0

I am trying to convert an expression such as [[a], [b]] into list(c(a), c(b)) (basically a java dictionary into R list). As a first step, I would like to convert each inner expression [a] into an equivalent c(a). According to How to replace square brackets with curly brackets using R's regex?, I can use a nice regular expression "\\[(.*?)\\]" or also \\[([^]]*)\\].

This will work when there is only one [] parenthesis, but not multiple ones like [[ as it will capture the first, resulting in "c([a), c(b])" instead of "[c(a), c(b)]". How can I make sure I am only matching the inner parenthesis in a call that contains multiple [[], []]?

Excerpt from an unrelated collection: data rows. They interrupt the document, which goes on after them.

-- ==== Sys2Proof/Tests/Slice0.lean ====
section
/-! SUPPORT. Tests and witnesses. The words of the decode tests are the matrix of R106 with the operand bytes
`$9A $12`. The expected values of the instruction and unit tests are the vectors of spec/95_test_vectors.md, whose
number each test has in its name (V40.3 is `test_V40_3`). `witness_<Name>` shows, for the statement
`Obligations.<Name>`, states and operands that meet its hypotheses, clause by clause, at the ends of their ranges. -/

namespace Sys2Proof.Tests

-- One theorem after another: the kernel's work of all at once would want too many threads.
set_option Elab.async false

open Sys2Proof.Machine Sys2Proof.Forms

-- Helpers

/-- The start state of the vectors: the launch state with `pc` at `$8000` (95_test_vectors.md section 0). -/
def base : State := { State.reset with pc := 0x8000 }

/-- A state with bytes placed in RAM and cartridge space. -/
def place (cs : List (Word × Byte)) (s : State) : State := cs.foldl (fun u c => placeByte c.1 c.2 u) s

/-- The byte stored at an address, 0 where there is none. -/
def byteAt (s : State) (a : Word) : Byte := (storedByte s a).getD 0

/-- The four arithmetic flags in the order of the vectors. -/
def nvzc (s : State) : Nat := s.n.toNat * 8 + s.v.toNat * 4 + s.z.toNat * 2 + s.c.toNat

/-- One instruction, its bytes placed at `pc`: it completes, and the state after passes the test. -/
def run1 (bytes : List Byte) (s : State) (p : State → Bool) : Bool :=
  match fetchInstr (placeBytes s.pc bytes s) with
  | .ok i t =>
    match exec i t with
    | .next u => p u
    | .fault _ => false
    | .refused _ => false
  | .stop _ _ => false

/-- One iteration answers a next state that passes the test. -/
def step1 (s : State) (p : State → Bool) : Bool :=
  match step s with
  | .next u => p u
  | .fault _ => false
  | .refused _ => false

/-- One iteration stops for this reason, in a state that passes the test. -/
def stops (s : State) (c : Fatal) (p : State → Bool) : Bool :=
  match step s with
  | .fault (.fatal d u) => decide (d = c) && p u
  | .fault (.halted _ _) => false
  | .next _ => false
  | .refused _ => false

/-- A completed access passes the test. -/
def okWith {α : Type} (r : Result α) (p : α → State → Bool) : Bool :=
  match r with
  | .ok w t => p w t
  | .stop _ _ => false

/-- A completed access. -/
def done {α : Type} (r : Result α) : Bool := okWith r fun _ _ => true

/-- A step that is safe answers a next state. -/
theorem next_of_safeStep {s : State} (h : safeStep s = true) : ∃ t, step s = .next t := by
  unfold safeStep at h
  split at h
  · exact ⟨_, ‹_›⟩
  · cases h
  · cases h

-- Well-formedness: a branch displacement that no byte holds is refused

theorem test_wf_refuses_above : [Instr.bpl (128), Instr.bmi (128), Instr.bvc (128), Instr.bvs (128), Instr.bcc (128), Instr.bcs (128), Instr.bne (128), Instr.beq (128)].all (fun i => !i.wf) = true := by decide

theorem test_wf_refuses_below : [Instr.bpl (-129), Instr.bmi (-129), Instr.bvc (-129), Instr.bvs (-129), Instr.bcc (-129), Instr.bcs (-129), Instr.bne (-129), Instr.beq (-129)].all (fun i => !i.wf) = true := by decide

theorem test_wf_accepts_ends : (Instr.bne (-128)).wf = true ∧ (Instr.bne 127).wf = true := by decide

-- Decoding: every row, by sixteens

theorem test_decode_0 :
    decode [0x00] = .ok (.brk, []) ∧
    decode [0x01, 0x9A] = .ok (.oraIzx 0x9A, []) ∧
    decode [0x02] = .ok (.jam02, []) ∧
    decode [0x03, 0x9A] = .ok (.sloIzx 0x9A, []) ∧
    decode [0x04, 0x9A] = .ok (.nopZp04 0x9A, []) ∧
    decode [0x05, 0x9A] = .ok (.oraZp 0x9A, []) ∧
    decode [0x06, 0x9A] = .ok (.aslZp 0x9A, []) ∧
    decode [0x07, 0x9A] = .ok (.sloZp 0x9A, []) ∧
    decode [0x08] = .ok (.php, []) ∧
    decode [0x09, 0x9A] = .ok (.oraImm 0x9A, []) ∧
    decode [0x0A] = .ok (.aslAcc, []) ∧
    decode [0x0B, 0x9A] = .ok (.ancImm0B 0x9A, []) ∧
    decode [0x0C, 0x9A, 0x12] = .ok (.nopAbs0C 0x129A, []) ∧
    decode [0x0D, 0x9A, 0x12] = .ok (.oraAbs 0x129A, []) ∧
    decode [0x0E, 0x9A, 0x12] = .ok (.aslAbs 0x129A, []) ∧
    decode [0x0F, 0x9A, 0x12] = .ok (.sloAbs 0x129A, []) := by
  exact ⟨rfl, rfl, rfl, rfl, rfl, rfl, rfl, rfl, rfl, rfl, rfl, rfl, rfl, rfl, rfl, rfl⟩

theorem test_decode_1 :
    decode [0x10, 0x9A] = .ok (.bpl (-102), []) ∧
    decode [0x11, 0x9A] = .ok (.oraIzy 0x9A, []) ∧
    decode [0x12] = .ok (.jam12, []) ∧
    decode [0x13, 0x9A] = .ok (.sloIzy 0x9A, []) ∧
    decode [0x14, 0x9A] = .ok (.nopZpx14 0x9A, []) ∧
    decode [0x15, 0x9A] = .ok (.oraZpx 0x9A, []) ∧
    decode [0x16, 0x9A] = .ok (.aslZpx 0x9A, []) ∧
    decode [0x17, 0x9A] = .ok (.sloZpx 0x9A, []) ∧
    decode [0x18] = .ok (.clc, []) ∧
    decode [0x19, 0x9A, 0x12] = .ok (.oraAby 0x129A, []) ∧
    decode [0x1A] = .ok (.nopImp1A, []) ∧
    decode [0x1B, 0x9A, 0x12] = .ok (.sloAby 0x129A, []) ∧
    decode [0x1C, 0x9A, 0x12] = .ok (.nopAbx1C 0x129A, []) ∧
    decode [0x1D, 0x9A, 0x12] = .ok (.oraAbx 0x129A, []) ∧
    decode [0x1E, 0x9A, 0x12] = .ok (.aslAbx 0x129A, []) ∧
    decode [0x1F, 0x9A, 0x12] = .ok (.sloAbx 0x129A, []) := by
  exact ⟨rfl, rfl, rfl, rfl, rfl, rfl, rfl, rfl, rfl, rfl, rfl, rfl, rfl, rfl, rfl, rfl⟩

theorem test_decode_2 :
    decode [0x20, 0x9A, 0x12] = .ok (.jsrAbs 0x129A, []) ∧
    decode [0x21, 0x9A] = .ok (.andIzx 0x9A, []) ∧
    decode [0x22] = .ok (.jam22, []) ∧
    decode [0x23, 0x9A] = .ok (.rlaIzx 0x9A, []) ∧
    decode [0x24, 0x9A] = .ok (.bitZp 0x9A, []) ∧
    decode [0x25, 0x9A] = .ok (.andZp 0x9A, []) ∧
    decode [0x26, 0x9A] = .ok (.rolZp 0x9A, []) ∧
    decode [0x27, 0x9A] = .ok (.rlaZp 0x9A, []) ∧
    decode [0x28] = .ok (.plp, []) ∧
    decode [0x29, 0x9A] = .ok (.andImm 0x9A, []) ∧
    decode [0x2A] = .ok (.rolAcc, []) ∧
    decode [0x2B, 0x9A] = .ok (.ancImm2B 0x9A, []) ∧
    decode [0x2C, 0x9A, 0x12] = .ok (.bitAbs 0x129A, []) ∧
    decode [0x2D, 0x9A, 0x12] = .ok (.andAbs 0x129A, []) ∧
    decode [0x2E, 0x9A, 0x12] = .ok (.rolAbs 0x129A, []) ∧
    decode [0x2F, 0x9A, 0x12] = .ok (.rlaAbs 0x129A, []) := by
  exact ⟨rfl, rfl, rfl, rfl, rfl, rfl, rfl, rfl, rfl, rfl, rfl, rfl, rfl, rfl, rfl, rfl⟩

theorem test_decode_3 :
    decode [0x30, 0x9A] = .ok (.bmi (-102), []) ∧
    decode [0x31, 0x9A] = .ok (.andIzy 0x9A, []) ∧
    decode [0x32] = .ok (.jam32, []) ∧
    decode [0x33, 0x9A] = .ok (.rlaIzy 0x9A, []) ∧
    decode [0x34, 0x9A] = .ok (.nopZpx34 0x9A, []) ∧
    decode [0x35, 0x9A] = .ok (.andZpx 0x9A, []) ∧
    decode [0x36, 0x9A] = .ok (.rolZpx 0x9A, []) ∧
    decode [0x37, 0x9A] = .ok (.rlaZpx 0x9A, []) ∧
    decode [0x38] = .ok (.sec, []) ∧
    decode [0x39, 0x9A, 0x12] = .ok (.andAby 0x129A, []) ∧
    decode [0x3A] = .ok (.nopImp3A, []) ∧
    decode [0x3B, 0x9A, 0x12] = .ok (.rlaAby 0x129A, []) ∧
    decode [0x3C, 0x9A, 0x12] = .ok (.nopAbx3C 0x129A, []) ∧
    decode [0x3D, 0x9A, 0x12] = .ok (.andAbx 0x129A, []) ∧
    decode [0x3E, 0x9A, 0x12] = .ok (.rolAbx 0x129A, []) ∧
    decode [0x3F, 0x9A, 0x12] = .ok (.rlaAbx 0x129A, []) := by
  exact ⟨rfl, rfl, rfl, rfl, rfl, rfl, rfl, rfl, rfl, rfl, rfl, rfl, rfl, rfl, rfl, rfl⟩

theorem test_decode_4 :
    decode [0x40] = .ok (.rti, []) ∧
    decode [0x41, 0x9A] = .ok (.eorIzx 0x9A, []) ∧
    decode [0x42] = .ok (.jam42, []) ∧
    decode [0x43, 0x9A] = .ok (.sreIzx 0x9A, []) ∧
    decode [0x44, 0x9A] = .ok (.nopZp44 0x9A, []) ∧
    decode [0x45, 0x9A] = .ok (.eorZp 0x9A, []) ∧
    decode [0x46, 0x9A] = .ok (.lsrZp 0x9A, []) ∧
    decode [0x47, 0x9A] = .ok (.sreZp 0x9A, []) ∧
    decode [0x48] = .ok (.pha, []) ∧
    decode [0x49, 0x9A] = .ok (.eorImm 0x9A, []) ∧
    decode [0x4A] = .ok (.lsrAcc, []) ∧
    decode [0x4B, 0x9A] = .ok (.alrImm 0x9A, []) ∧
    decode [0x4C, 0x9A, 0x12] = .ok (.jmpAbs 0x129A, []) ∧
    decode [0x4D, 0x9A, 0x12] = .ok (.eorAbs 0x129A, []) ∧
    decode [0x4E, 0x9A, 0x12] = .ok (.lsrAbs 0x129A, []) ∧
    decode [0x4F, 0x9A, 0x12] = .ok (.sreAbs 0x129A, []) := by
  exact ⟨rfl, rfl, rfl, rfl, rfl, rfl, rfl, rfl, rfl, rfl, rfl, rfl, rfl, rfl, rfl, rfl⟩

theorem test_decode_5 :
    decode [0x50, 0x9A] = .ok (.bvc (-102), []) ∧
    decode [0x51, 0x9A] = .ok (.eorIzy 0x9A, []) ∧
    decode [0x52] = .ok (.jam52, []) ∧
    decode [0x53, 0x9A] = .ok (.sreIzy 0x9A, []) ∧
    decode [0x54, 0x9A] = .ok (.nopZpx54 0x9A, []) ∧
    decode [0x55, 0x9A] = .ok (.eorZpx 0x9A, []) ∧
    decode [0x56, 0x9A] = .ok (.lsrZpx 0x9A, []) ∧
    decode [0x57, 0x9A] = .ok (.sreZpx 0x9A, []) ∧
    decode [0x58] = .ok (.cli, []) ∧
    decode [0x59, 0x9A, 0x12] = .ok (.eorAby 0x129A, []) ∧
    decode [0x5A] = .ok (.nopImp5A, []) ∧
    decode [0x5B, 0x9A, 0x12] = .ok (.sreAby 0x129A, []) ∧
    decode [0x5C, 0x9A, 0x12] = .ok (.nopAbx5C 0x129A, []) ∧
    decode [0x5D, 0x9A, 0x12] = .ok (.eorAbx 0x129A, []) ∧
    decode [0x5E, 0x9A, 0x12] = .ok (.lsrAbx 0x129A, []) ∧
    decode [0x5F, 0x9A, 0x12] = .ok (.sreAbx 0x129A, []) := by
  exact ⟨rfl, rfl, rfl, rfl, rfl, rfl, rfl, rfl, rfl, rfl, rfl, rfl, rfl, rfl, rfl, rfl⟩

theorem test_decode_6 :
    decode [0x60] = .ok (.rts, []) ∧
    decode [0x61, 0x9A] = .ok (.adcIzx 0x9A, []) ∧
    decode [0x62] = .ok (.jam62, []) ∧
    decode [0x63, 0x9A] = .ok (.rraIzx 0x9A, []) ∧
    decode [0x64, 0x9A] = .ok (.nopZp64 0x9A, []) ∧
    decode [0x65, 0x9A] = .ok (.adcZp 0x9A, []) ∧
    decode [0x66, 0x9A] = .ok (.rorZp 0x9A, []) ∧
    decode [0x67, 0x9A] = .ok (.rraZp 0x9A, []) ∧
    decode [0x68] = .ok (.pla, []) ∧
    decode [0x69, 0x9A] = .ok (.adcImm 0x9A, []) ∧
    decode [0x6A] = .ok (.rorAcc, []) ∧
    decode [0x6B, 0x9A] = .ok (.arrImm 0x9A, []) ∧
    decode [0x6C, 0x9A, 0x12] = .ok (.jmpInd 0x129A, []) ∧
    decode [0x6D, 0x9A, 0x12] = .ok (.adcAbs 0x129A, []) ∧
    decode [0x6E, 0x9A, 0x12] = .ok (.rorAbs 0x129A, []) ∧
    decode [0x6F, 0x9A, 0x12] = .ok (.rraAbs 0x129A, []) := by
  exact ⟨rfl, rfl, rfl, rfl, rfl, rfl, rfl, rfl, rfl, rfl, rfl, rfl, rfl, rfl, rfl, rfl⟩

theorem test_decode_7 :
    decode [0x70, 0x9A] = .ok (.bvs (-102), []) ∧
    decode [0x71, 0x9A] = .ok (.adcIzy 0x9A, []) ∧
    decode [0x72] = .ok (.jam72, []) ∧
    decode [0x73, 0x9A] = .ok (.rraIzy 0x9A, []) ∧
    decode [0x74, 0x9A] = .ok (.nopZpx74 0x9A, []) ∧
    decode [0x75, 0x9A] = .ok (.adcZpx 0x9A, []) ∧
    decode [0x76, 0x9A] = .ok (.rorZpx 0x9A, []) ∧
    decode [0x77, 0x9A] = .ok (.rraZpx 0x9A, []) ∧
    decode [0x78] = .ok (.sei, []) ∧
    decode [0x79, 0x9A, 0x12] = .ok (.adcAby 0x129A, []) ∧
    decode [0x7A] = .ok (.nopImp7A, []) ∧
    decode [0x7B, 0x9A, 0x12] = .ok (.rraAby 0x129A, []) ∧
    decode [0x7C, 0x9A, 0x12] = .ok (.nopAbx7C 0x129A, []) ∧
    decode [0x7D, 0x9A, 0x12] = .ok (.adcAbx 0x129A, []) ∧
    decode [0x7E, 0x9A, 0x12] = .ok (.rorAbx 0x129A, []) ∧
    decode [0x7F, 0x9A, 0x12] = .ok (.rraAbx 0x129A, []) := by
  exact ⟨rfl, rfl, rfl, rfl, rfl, rfl, rfl, rfl, rfl, rfl, rfl, rfl, rfl, rfl, rfl, rfl⟩

theorem test_decode_8 :
    decode [0x80, 0x9A] = .ok (.nopImm80 0x9A, []) ∧
    decode [0x81, 0x9A] = .ok (.staIzx 0x9A, []) ∧
    decode [0x82, 0x9A] = .ok (.nopImm82 0x9A, []) ∧
    decode [0x83, 0x9A] = .ok (.saxIzx 0x9A, []) ∧
    decode [0x84, 0x9A] = .ok (.styZp 0x9A, []) ∧
    decode [0x85, 0x9A] = .ok (.staZp 0x9A, []) ∧
    decode [0x86, 0x9A] = .ok (.stxZp 0x9A, []) ∧
    decode [0x87, 0x9A] = .ok (.saxZp 0x9A, []) ∧
    decode [0x88] = .ok (.dey, []) ∧
    decode [0x89, 0x9A] = .ok (.nopImm89 0x9A, []) ∧
    decode [0x8A] = .ok (.txa, []) ∧
    decode [0x8B] = .ok (.aneImm, []) ∧
    decode [0x8C, 0x9A, 0x12] = .ok (.styAbs 0x129A, []) ∧
    decode [0x8D, 0x9A, 0x12] = .ok (.staAbs 0x129A, []) ∧
    decode [0x8E, 0x9A, 0x12] = .ok (.stxAbs 0x129A, []) ∧
    decode [0x8F, 0x9A, 0x12] = .ok (.saxAbs 0x129A, []) := by
  exact ⟨rfl, rfl, rfl, rfl, rfl, rfl, rfl, rfl, rfl, rfl, rfl, rfl, rfl, rfl, rfl, rfl⟩

theorem test_decode_9 :
    decode [0x90, 0x9A] = .ok (.bcc (-102), []) ∧
    decode [0x91, 0x9A] = .ok (.staIzy 0x9A, []) ∧
    decode [0x92] = .ok (.jam92, []) ∧
    decode [0x93] = .ok (.shaIzy, []) ∧
    decode [0x94, 0x9A] = .ok (.styZpx 0x9A, []) ∧
    decode [0x95, 0x9A] = .ok (.staZpx 0x9A, []) ∧
    decode [0x96, 0x9A] = .ok (.stxZpy 0x9A, []) ∧
    decode [0x97, 0x9A] = .ok (.saxZpy 0x9A, []) ∧
    decode [0x98] = .ok (.tya, []) ∧
    decode [0x99, 0x9A, 0x12] = .ok (.staAby 0x129A, []) ∧
    decode [0x9A] = .ok (.txs, []) ∧
    decode [0x9B] = .ok (.tasAby, []) ∧
    decode [0x9C] = .ok (.shyAbx, []) ∧
    decode [0x9D, 0x9A, 0x12] = .ok (.staAbx 0x129A, []) ∧
    decode [0x9E] = .ok (.shxAby, []) ∧
    decode [0x9F] = .ok (.shaAby, []) := by
  exact ⟨rfl, rfl, rfl, rfl, rfl, rfl, rfl, rfl, rfl, rfl, rfl, rfl, rfl, rfl, rfl, rfl⟩

theorem test_decode_A :
    decode [0xA0, 0x9A] = .ok (.ldyImm 0x9A, []) ∧
    decode [0xA1, 0x9A] = .ok (.ldaIzx 0x9A, []) ∧
    decode [0xA2, 0x9A] = .ok (.ldxImm 0x9A, []) ∧
    decode [0xA3, 0x9A] = .ok (.laxIzx 0x9A, []) ∧
    decode [0xA4, 0x9A] = .ok (.ldyZp 0x9A, []) ∧
    decode [0xA5, 0x9A] = .ok (.ldaZp 0x9A, []) ∧
    decode [0xA6, 0x9A] = .ok (.ldxZp 0x9A, []) ∧
    decode [0xA7, 0x9A] = .ok (.laxZp 0x9A, []) ∧
    decode [0xA8] = .ok (.tay, []) ∧
    decode [0xA9, 0x9A] = .ok (.ldaImm 0x9A, []) ∧
    decode [0xAA] = .ok (.tax, []) ∧
    decode [0xAB] = .ok (.lxaImm, []) ∧
    decode [0xAC, 0x9A, 0x12] = .ok (.ldyAbs 0x129A, []) ∧
    decode [0xAD, 0x9A, 0x12] = .ok (.ldaAbs 0x129A, []) ∧
    decode [0xAE, 0x9A, 0x12] = .ok (.ldxAbs 0x129A, []) ∧
    decode [0xAF, 0x9A, 0x12] = .ok (.laxAbs 0x129A, []) := by
  exact ⟨rfl, rfl, rfl, rfl, rfl, rfl, rfl, rfl, rfl, rfl, rfl, rfl, rfl, rfl, rfl, rfl⟩

theorem test_decode_B :
    decode [0xB0, 0x9A] = .ok (.bcs (-102), []) ∧
    decode [0xB1, 0x9A] = .ok (.ldaIzy 0x9A, []) ∧
    decode [0xB2] = .ok (.jamB2, []) ∧
    decode [0xB3, 0x9A] = .ok (.laxIzy 0x9A, []) ∧
    decode [0xB4, 0x9A] = .ok (.ldyZpx 0x9A, []) ∧
    decode [0xB5, 0x9A] = .ok (.ldaZpx 0x9A, []) ∧
    decode [0xB6, 0x9A] = .ok (.ldxZpy 0x9A, []) ∧
    decode [0xB7, 0x9A] = .ok (.laxZpy 0x9A, []) ∧
    decode [0xB8] = .ok (.clv, []) ∧
    decode [0xB9, 0x9A, 0x12] = .ok (.ldaAby 0x129A, []) ∧
    decode [0xBA] = .ok (.tsx, []) ∧
    decode [0xBB] = .ok (.lasAby, []) ∧
    decode [0xBC, 0x9A, 0x12] = .ok (.ldyAbx 0x129A, []) ∧
    decode [0xBD, 0x9A, 0x12] = .ok (.ldaAbx 0x129A, []) ∧
    decode [0xBE, 0x9A, 0x12] = .ok (.ldxAby 0x129A, []) ∧
    decode [0xBF, 0x9A, 0x12] = .ok (.laxAby 0x129A, []) := by
  exact ⟨rfl, rfl, rfl, rfl, rfl, rfl, rfl, rfl, rfl, rfl, rfl, rfl, rfl, rfl, rfl, rfl⟩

vec <- c("[a]", "[[a], [b]]")
gsub("\\[(.*?)\\]", "c(\\1)", vec)
#> [1] "c(a)"         "c([a), c(b])"
gsub("\\[([^]]*)\\]", "c(\\1)", vec)
#> [1] "c(a)"         "c([a), c(b)]"

Created on 2021-02-15 by the reprex package (v0.3.0)

Matifou
  • 7,968
  • 3
  • 47
  • 52
  • (Oops, I thought I only had a "vote" to reopen. @WiktorStribiżew, I was hoping for a more democratic solution than just over-riding your closure, though I still think it's the right move. Thoughts?) – r2evans Feb 15 '21 at 22:03

1 Answers1

2

While Remove any text inside square brackets in r suggests how to deal with the regex itself, it doesn't address the "nested" component of the problem.

You can run it multiple times until there are no more changes.

vec <- c("[a]", "[[a], [b]]")
(vec2 <- gsub("\\[([^][]*)\\]", "c(\\1)", vec))
# [1] "c(a)"         "[c(a), c(b)]"
(vec3 <- gsub("\\[([^][]*)\\]", "c(\\1)", vec2))
# [1] "c(a)"          "c(c(a), c(b))"

The change is to disallow both opening [ and closing ] brackets in the regex, which should only match the inner-most (no brackets).

It should be feasible to nest this in a while loop that exits as soon as no change is detected.

r2evans
  • 141,215
  • 6
  • 77
  • 149